Start of Block

/-- Performs one effect of a lane, or of the chord on behalf of its lowest committing lane. `lanes` are those a comparator's
outcome goes to. -/
def performEff (s : State) (c : Nat) (ch : Chord) (x : Lane) (lanes : List (BitVec 32 × BitVec 8)) (idx : Nat) (e : Eff) : State :=
  let n := ch.ctx
  match e with
  | .store h bs => s.commitStore c n h bs
  | .storeRel bs sc => s.leaveFlag c n bs sc
  | .atomPost p u => s.leaveUpdate c p u
  | .upd p u => s.leaveUpdate c p u
  | .send t rel => s.leaveToken c (if rel then { t with relf := true, tail := (s.core c).rs } else t)
  | .launch q =>
    let q := { q with sig := (s.core c).rs, placement := [(s.pkg, s.placement ch.key s.pkg)] }
    { s with loader := { s.loader with queue := s.loader.queue ++ [q] } }
  | .credit k => s.credit ch.key k (s.core c).rs
  | .tret cc j => (s.tretParked cc j).examineFifo cc
  | .kill cc j => (s.killParked cc j).examineFifo cc
  | .cctl op pa => s.performCctl c op pa
  | .bcinv start len =>
    let out (m : BitVec 12) (va size : Nat) : Bool :=
      decide (2 ^ 64 ≤ len) || (m == n && decide (0 < len) && decide (va < start + len) && decide (start < va + size))
    s.modCore c fun k => { k with cache := k.cache.filter fun b => !out b.ctx b.va (16 + 8 * b.words.length),
                                  refused := k.refused.filter fun b => !out b.ctx b.va b.len }
  | .frmf cc id => (s.modCore cc fun k => { k with allocs := k.allocs.filter fun a => a.id != id }).examineFifo cc
  | .fence _ => s
  | .rput ring slot el code => match (s.core c).ring? ch.key ring with
    | none => s
    | some r => s.modCore c fun k => k.setElem r slot el (code.toNat % 2 ^ r.desc.width)
  | .cpy cp e => s.lockCopy e cp
  | .cpyc h => s.cancelCopy n h
  | .strmc h => s.cancelStream c ch.key h
  | .sym k handle flops => s.askSym c ch lanes k handle flops
  | .syms => s.modCtx n fun y => { y with step := y.step + 1 }
  | .hres q =>
    let q := { q with tag := x.tag }
    if s.hypState n q.hid = 2 then s.modCore c fun k => { k with heldRes := k.heldRes ++ [q] }
    else s.modCtx n fun y => { y with hypQ := y.hypQ ++ [q] }
  | .hnote h v => s.note n h v
  | .psel list query k w => s.performPsel c ch x idx list query k w
  | .rbind .. => s.performRing c ch x idx e
  | .runb .. => s.performRing c ch x idx e
  | .radv .. => s.performRing c ch x idx e
  | .rwait .. => s.performRing c ch x idx e
  | .strm .. => s.performRing c ch x idx e
  | .mxbind .. => s.performRing c ch x idx e
  | .mxunb .. => s.performRing c ch x idx e
  | .mxfire .. => s.performRing c ch x idx e
  | .mxz .. => s.performRing c ch x idx e
  | .mxld .. => s.performRing c ch x idx e
  | .mxst .. => s.performRing c ch x idx e
  | .mxmute .. => s.performRing c ch x idx e
  | .mxsave .. => s.performRing c ch x idx e
  | .mxrest .. => s.performRing c ch x idx e

/-! ### The ends of lanes (R174, R178, R179, R196, R204, R353, R374, R377) -/

/-- A lane that committed: its instance's entry and frame are freed. -/
def finishLane (s : State) (c : Nat) (x : Lane) : State :=
  let s := s.modCore c fun k => k.freeEntry x.frame
  s.examineFifo c

/-- A refuted lane commits nothing and is counted (R377, R385). -/
def orphanLane (s : State) (c : Nat) (ch : Chord) (x : Lane) : State :=
  let s := (s.giveBack c ch x).modCore c fun k => k.freeEntry x.frame
  (s.modCtx ch.ctx fun y => { y with orphans := y.orphans + 1 }).examineFifo c

end State

/-! ### A commit (R204) -/

/-- What becomes of a lane: it commits, is voided, or is an orphan. -/
inductive Fate | commits | voided | orphan
deriving DecidableEq, Repr, Inhabited

def fateOf (s : State) (ch : Chord) (x : Lane) : Fate :=
  if s.hypState ch.ctx x.hid = 3 then .orphan else if x.doom.isSome then .voided else .commits

/-- The lowest lane that commits. -/
def leadLane (s : State) (ch : Chord) : Option Nat :=
  (ch.lanes.find? fun p => fateOf s ch p.2 == .commits).map (·.1)

/-- What one lane's commit consists of, in order of index (R132, R156); the lowest one performs the chord's effects too. -/
def laneActs (s : State) (ch : Chord) (l : Nat) (x : Lane) : List CommitAct :=
  match fateOf s ch x with
  | .orphan => x.claims.map (.hole l) ++ [.orphan l]
  | .voided => x.claims.map (.hole l) ++ [.park l]
  | .commits =>
    let mine : List (Nat × CommitAct) := x.effs.map fun e => (e.1, .eff l e.1 e.2 false)
    let els : List (Nat × CommitAct) := x.claims.map fun k => (k.idx, .elem l k)
    let all : List (Nat × CommitAct) := if leadLane s ch = some l then ch.effs.map fun e => (e.1, .eff (32 + l) e.1 e.2 false) else []
    (sortBy (·.1) (mine ++ els ++ all)).map (·.2) ++ [.finish l]

/-- The whole of a chord's commit. A SYMPATH block's chord adds the lanes it commits to PATHLANES, once (R374). -/
def commitPlan (s : State) (ch : Chord) : List CommitAct :=
  let n := (ch.lanes.filter fun p => fateOf s ch p.2 == .commits).length
  let path := match ch.img with
    | some (h, _) => h.sympath && n != 0
    | none => false
  (ch.lanes.map fun p => laneActs s ch p.1 p.2).flatten ++ if path then [.path n] else []

namespace State

/-- What an effect of a lane has sent elsewhere keeps the record of the trap that the home's refusal raises (R423). -/
def noteRefusal (s : State) (from_ : Nat) (ch : Chord) (x : Lane) (idx : Nat) : State :=
  let r : TrapRec × Bool := ((trapProt 0x72 0).record ch.act x.tag ch.dblock x.hid idx x.atomf, ch.trapblk)
  { s with reqs := s.reqs.map fun q => if from_ ≤ q.id then { q with refusal := some r } else q }

/-- Takes one act of a commit: none where it must wait; otherwise the state, and what is to be done before the rest. -/
def commitAct (s : State) (c : Nat) (ch : Chord) (a : CommitAct) : Option (State × List CommitAct) :=
  let lane (l : Nat) : Lane := (nget ch.lanes l).getD { tag := 0, hid := 0, hid0 := 0, frame := 0, ports := [] }
  match a with
  | .await ids => if ids.any fun i => (s.core c).owed.contains i then none else some (s, [])
  | .queueCopy e cp => (s.queueCopy e cp).map fun s => (s, [])
  | .eff l idx e waited =>
    let x := lane (l % 32)
    let lanes := if l < 32 then [(x.tag, x.hid)]
      else (ch.lanes.filter fun p => ch.commits.contains p.1).map fun p => (p.2.tag, p.2.hid)
    match s.prepare c ch.ctx ch.act (s.consts ch) e with
    | none => none
    | some (s1, acks) =>
      if acks && !waited && !(s1.core c).owed.isEmpty then some (s1, [.await (s1.core c).owed, .eff l idx e true])
      else match s1.mxSeek c ch idx e with
        | (.later s2, _) => some (s2, [.eff l idx e waited])
        | (.fails t, who) => some ((s1.forgetJob who).dropWith c ch x idx t, [])
        | (.got pl, who) =>
          let s2 := (if pl.isEmpty then s1 else (s1.forgetJob who).enterPlaces pl).performEff c ch x lanes idx (if pl.isEmpty then e else e.withReads pl)
          some (s2.noteRefusal s1.flow.nextId ch x idx, match e with
            | .cpy cp eng => [.queueCopy eng { cp with tag := x.tag }]
            | _ => [])
  | .elem l k => some ((s.commitStore c ch.ctx 0 (k.elem.zip k.data ++ k.offs.zip k.off)).noteRefusal s.flow.nextId ch (lane l) k.idx, [])
  | .hole _ k => some (s.hole c ch.ctx k, [])
  | .finish l => some (s.finishLane c (lane l), [])
  | .orphan l => some (s.orphanLane c ch (lane l), [])
  | .path k =>
    let w : Who := { core := some c, die := dieOf c, ctx := ch.ctx, act := ch.act }
    if !s.countsOpen w .pathlanes 0 8 then none else some ((s.symCount w .pathlanes 0 (BitVec.ofNat 64 k)).logPath ch.ctx c ch.act k, [])
  | .park l =>
    let x := lane l
    let (t, idx) := x.doom.getD ({ cause := 0 }, 0xFF)
    some (((s.giveBack c ch x).parkLane c ch x t idx ch.trapblk).examineFifo c, [])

End of Block

What needs to be done => Please restate, word for word, the lines of the entries that run from the first line through the one holding "s with loader", and add nothing.

Task response =>
/-- Performs one effect of a lane, or of the chord on behalf of its lowest committing lane. `lanes` are those a comparator's
outcome goes to. -/
def performEff (s : State) (c : Nat) (ch : Chord) (x : Lane) (lanes : List (BitVec 32 × BitVec 8)) (idx : Nat) (e : Eff) : State :=
  let n := ch.ctx
  match e with
  | .store h bs => s.commitStore c n h bs
  | .storeRel bs sc => s.leaveFlag c n bs sc
  | .atomPost p u => s.leaveUpdate c p u
  | .upd p u => s.leaveUpdate c p u
  | .send t rel => s.leaveToken c (if rel then { t with relf := true, tail := (s.core c).rs } else t)
  | .launch q =>
    let q := { q with sig := (s.core c).rs, placement := [(s.pkg, s.placement ch.key s.pkg)] }
    { s with loader := { s.loader with queue := s.loader.queue ++ [q] } }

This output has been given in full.